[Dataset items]
↓↓↓

/-- R166, R167, R395, R475: a WAIT for a tally waits, completes once the tally has passed TARGET, and stops the list with
TIMEOUT once its limit is over; a WAIT for a time completes at once where T has passed, else once T is reached. R169, R170:
a LOOP goes back for its next pass, its first body descriptor issued with its offsets advanced, and completes after its last
pass. R184: a STAGE of PASS 0 issues the first descriptor of its forward sub-list. R171, R172: PILLAR marks and clears a
region. Completes: waitTally, waitTime, waitComplete, waitTimeout, waitTimeReached, loop, stage, pillarMark,
pillarClear. -/
def Obligations.ListControl : Prop :=
  ((∀ (s : State) (k : CoreId) (fn : Nat) (r : RunList), current s k = some (fn, r) → r.phase = .issued →
    byteAt r.desc 0 = 6 → byteAt r.desc 4 = 0 →
    ∃ t : State, exec (.waitTally k) s = .next t ∧
      (seqOf t k.no fn).run = some { r with phase := .waiting (lampTick s) } ∧
      t = { s with comp := { s.comp with seqs := t.comp.seqs }, power := { s.power with isl := t.power.isl } }) ∧
  (∀ (s : State) (k : CoreId) (fn : Nat) (r : RunList), current s k = some (fn, r) → r.phase = .issued →
    byteAt r.desc 0 = 6 → byteAt r.desc 4 = 1 →
    ∃ t : State, exec (.waitTime k) s = .next t ∧ (seqOf t k.no fn).run =
        some { r with phase := if leAt r.desc 16 8 ≤ nowNs s then .done else .waiting (lampTick s) } ∧
      t = { s with comp := { s.comp with seqs := t.comp.seqs }, power := { s.power with isl := t.power.isl } }) ∧
  (∀ (s : State) (k : CoreId) (fn : Nat) (r : RunList) (w : Nat), current s k = some (fn, r) → expired s k = false →
    r.phase = .waiting w → byteAt r.desc 4 = 0 → waitPassed s k.no fn r.desc = true →
    ∃ t : State, exec (.waitComplete k) s = .next t ∧ (seqOf t k.no fn).run = some { r with phase := .done } ∧
      t = { s with comp := { s.comp with seqs := t.comp.seqs }, power := { s.power with isl := t.power.isl } }) ∧
  (∀ (s : State) (k : CoreId) (fn : Nat) (r : RunList) (w : Nat), current s k = some (fn, r) → expired s k = false →
    r.phase = .waiting w → byteAt r.desc 4 = 0 → waitPassed s k.no fn r.desc = false → leAt r.desc 12 4 ≠ 0 →
    leAt r.desc 12 4 ≤ lampTick s - w →
    ∃ t : State, exec (.waitTimeout k) s = .next t ∧ (seqOf t k.no fn).run = none ∧
      t.host.descs = (reportList s r.launch 5 (RunList.index r) (seqOf s k.no fn).flags).host.descs ∧
      t.regs = s.regs ∧ t.comp.store = s.comp.store ∧ t.deep = s.deep ∧ t.rem = s.rem) ∧
  (∀ (s : State) (k : CoreId) (fn : Nat) (r : RunList) (w : Nat), current s k = some (fn, r) → expired s k = false →
    r.phase = .waiting w → byteAt r.desc 4 = 1 → leAt r.desc 16 8 ≤ nowNs s →
    ∃ t : State, exec (.waitTimeReached k) s = .next t ∧ (seqOf t k.no fn).run = some { r with phase := .done } ∧
      t = { s with comp := { s.comp with seqs := t.comp.seqs }, power := { s.power with isl := t.power.isl } })) ∧
  ((∀ (s : State) (k : CoreId) (fn : Nat) (r : RunList), current s k = some (fn, r) → r.phase = .issued →
    byteAt r.desc 0 = 7 →
    ((r.loops.find? fun l => l.p == r.idx) = none ∧ leAt r.desc 8 4 = 1 ∨
      ∃ l, (r.loops.find? fun l => l.p == r.idx) = some l ∧ l.remaining = 0) →
    ∃ t : State, exec (.loop ⟨k, Upsets.none⟩) s = .next t ∧
      (seqOf t k.no fn).run = some { r with loops := r.loops.filter (fun l => l.p != r.idx), phase := .done } ∧
      t.regs = s.regs ∧ t.comp.store = s.comp.store ∧ t.deep = s.deep ∧ t.rem = s.rem ∧ t.outbox = s.outbox) ∧
  (∀ (s s0 : State) (k : CoreId) (fn q : Nat) (r r0 : RunList) (b : List Byte), noUe s → current s k = some (fn, r) →
    expired s k = false → r.phase = .issued → byteAt r.desc 0 = 7 → r.loops = [] → 2 ≤ leAt r.desc 8 4 →
    q = r.idx - leAt r.desc 4 2 →
    r0 = { r with idx := q, loops := [⟨r.idx, leAt r.desc 4 2, leAt r.desc 8 4 - 2, loopEntries r.desc,
      (loopEntries r.desc).map fun e => e.2⟩] } →
    s0 = setRun { s with ups := Upsets.none } k.no fn r0 → checkLocal k.no (r.base + 64 * q) 64 = 0 →
    patchLoops q r0.loops (getLocal s k.no (r.base + 64 * q) 64) = some b →
    (inBody q r0.loops && bit (byteAt b 1) 0) = false → checkDesc s0 k.no fn r0 b = 0 →
    ∃ t : State, exec (.loop ⟨k, Upsets.none⟩) s = .next t ∧
      (seqOf t k.no fn).run = some { r0 with
        desc := b, phase := .issued, copy := 0, det := flag s R.glbMode 0, par := paramOf s0 k.no b,
        seam := seamDefault s k.no, part := none } ∧
      t.regs = s.regs ∧ t.comp.store = s.comp.store ∧ t.deep = s.deep ∧ t.rem = s.rem ∧ t.outbox = s.outbox) ∧
  (∀ (s s0 : State) (k : CoreId) (fn a : Nat) (r r0 : RunList), noUe s → current s k = some (fn, r) →
    expired s k = false → r.phase = .issued → byteAt r.desc 0 = 8 → byteAt r.desc 4 = 0 → byteAt r.desc 5 = 0 →
    a = leAt r.desc 8 4 →
    r0 = { r with base := a, idx := 0, loops := [], outer := some ⟨r.base, r.idx, r.loops, r.desc, []⟩ } →
    s0 = setRun { s with ups := Upsets.none } k.no fn r0 → checkLocal k.no a 64 = 0 →
    checkDesc s0 k.no fn r0 (getLocal s k.no a 64) = 0 →
    ∃ t : State, exec (.stage ⟨k, Upsets.none⟩) s = .next t ∧
      (seqOf t k.no fn).run = some { r0 with
        desc := getLocal s k.no a 64, phase := .issued, copy := 0, det := flag s R.glbMode 0,
        par := paramOf s0 k.no (getLocal s k.no a 64), seam := seamDefault s k.no, part := none } ∧
      t.regs = s.regs ∧ t.comp.store = s.comp.store ∧ t.deep = s.deep ∧ t.rem = s.rem ∧ t.outbox = s.outbox) ∧
  (∀ (s : State) (k : CoreId) (fn : Nat) (r : RunList), current s k = some (fn, r) → r.phase = .issued →
    byteAt r.desc 0 = 9 → byteAt r.desc 4 = 0 → checkPillar s k.no fn r.desc = 0 →
    ∃ t : State, exec (.pillarMark k) s = .next t ∧
      (seqOf t k.no fn).run = some { r with phase := .done, part := none } ∧
      (SMap.find t.comp.pillars (8 * k.clu + byteAt r.desc 5)).map (fun p => (p.base, p.len)) =
        some (pillarRange k.no r.desc) ∧ flag t (clownOff k.clu + 4) 30 = true ∧
      sameRegs s t [clownOff k.clu + 4] ∧ t.comp.store = s.comp.store ∧ t.deep = s.deep ∧ t.rem = s.rem) ∧
  (∀ (s : State) (k : CoreId) (fn : Nat) (r : RunList), current s k = some (fn, r) → r.phase = .issued →
    byteAt r.desc 0 = 9 → byteAt r.desc 4 = 1 → checkPillar s k.no fn r.desc = 0 →
    ∃ t : State, exec (.pillarClear k) s = .next t ∧
      (seqOf t k.no fn).run = some { r with phase := .done, part := none } ∧
      SMap.find t.comp.pillars (8 * k.clu + byteAt r.desc 5) = none ∧ sameRegs s t [clownOff k.clu + 4] ∧
      t.comp.store = s.comp.store ∧ t.deep = s.deep ∧ t.rem = s.rem))
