-- ==== Sys2Proof/Laws/Maps.lean ====
section
/-! SUPPORT. Sys2Proof/Laws/Maps.lean: the laws of sparse maps, sparse memories, bit fields and registers. -/

namespace Sys2Proof.Machine

/-! ### Sparse maps -/

theorem SMap.find_erase_same {α : Type} (m : SMap α) (k : Nat) : SMap.find (SMap.erase m k) k = none := by
  induction m with
  | nil => rfl
  | cons e r ih =>
    obtain ⟨j, a⟩ := e
    by_cases h : j = k <;> simp [SMap.erase, SMap.find, h, ih]

theorem SMap.find_erase_ne {α : Type} (m : SMap α) {k k' : Nat} (h : k' ≠ k) :
    SMap.find (SMap.erase m k) k' = SMap.find m k' := by
  induction m with
  | nil => rfl
  | cons e r ih =>
    obtain ⟨j, a⟩ := e
    by_cases hj : j = k
    · have : j ≠ k' := fun e => h (e ▸ hj)
      simp [SMap.erase, SMap.find, hj, ih, Ne.symm h]
    · by_cases hk : j = k'
      · subst hk; simp [SMap.erase, SMap.find, hj]
      · simp [SMap.erase, SMap.find, hj, hk, ih]

theorem SMap.find_put_same {α : Type} (m : SMap α) (k : Nat) (v : α) : SMap.find (SMap.put m k v) k = some v := by
  induction m with
  | nil => simp [SMap.put, SMap.find]
  | cons e r ih =>
    obtain ⟨j, a⟩ := e
    by_cases h1 : j < k
    · simp [SMap.put, SMap.find, h1, ih, Nat.ne_of_lt h1]
    · by_cases h2 : j = k <;> simp [SMap.put, SMap.find, h1, h2]

theorem SMap.find_put_ne {α : Type} (m : SMap α) {k k' : Nat} (v : α) (h : k' ≠ k) :
    SMap.find (SMap.put m k v) k' = SMap.find m k' := by
  induction m with
  | nil => simp [SMap.put, SMap.find, Ne.symm h]
  | cons e r ih =>
    obtain ⟨j, a⟩ := e
    by_cases h1 : j < k
    · by_cases hk : j = k'
      · subst hk; simp [SMap.put, SMap.find, h1]
      · simp [SMap.put, SMap.find, h1, hk, ih]
    · by_cases h2 : j = k
      · subst h2
        simp [SMap.put, SMap.find, Ne.symm h]
      · simp [SMap.put, SMap.find, h1, h2, Ne.symm h]

theorem SMap.getD_setD_same {α : Type} [DecidableEq α] (m : SMap α) (k : Nat) (d v : α) :
    SMap.getD (SMap.setD m k d v) k d = v := by
  by_cases h : v = d <;> simp [SMap.setD, SMap.getD, h, SMap.find_erase_same, SMap.find_put_same]

theorem SMap.getD_setD_ne {α : Type} [DecidableEq α] (m : SMap α) {k k' : Nat} (d v d' : α) (h : k' ≠ k) :
    SMap.getD (SMap.setD m k d v) k' d' = SMap.getD m k' d' := by
  by_cases hv : v = d <;> simp [SMap.setD, SMap.getD, hv, SMap.find_erase_ne _ h, SMap.find_put_ne _ _ h]

theorem SMap.find_setD_ne {α : Type} [DecidableEq α] (m : SMap α) {k k' : Nat} (d v : α) (h : k' ≠ k) :
    SMap.find (SMap.setD m k d v) k' = SMap.find m k' := by
  by_cases hv : v = d <;> simp [SMap.setD, hv, SMap.find_erase_ne _ h, SMap.find_put_ne _ _ h]

/-! ### Registers -/

/-- A register written reads as the 32-bit word written. -/
@[simp] theorem rd_wr_same (s : State) (off v : Nat) : rd (wr s off v) off = v % 2 ^ 32 := by
  have := SMap.getD_setD_same s.regs off (resetReg off) (v % 2 ^ 32)
  simpa [rd, wr, SMap.getD] using this

/-- A write of one register leaves every other as it was. -/
theorem rd_wr_ne (s : State) {off off' : Nat} (v : Nat) (h : off' ≠ off) : rd (wr s off v) off' = rd s off' := by
  simp [rd, wr, SMap.find_setD_ne _ _ _ h]

/-- A write of a register changes nothing but the registers. -/
theorem wr_eq (s : State) (off v : Nat) : wr s off v = { s with regs := (wr s off v).regs } := rfl

end Sys2Proof.Machine
end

↑↑↑

Exercise brief:
Every line of the records that includes the word "nowNs" should be gathered.

Your response:
        some { r with phase := if leAt r.desc 16 8 ≤ nowNs s then .done else .waiting (lampTick s) } ∧
    r.phase = .waiting w → byteAt r.desc 4 = 1 → leAt r.desc 16 8 ≤ nowNs s →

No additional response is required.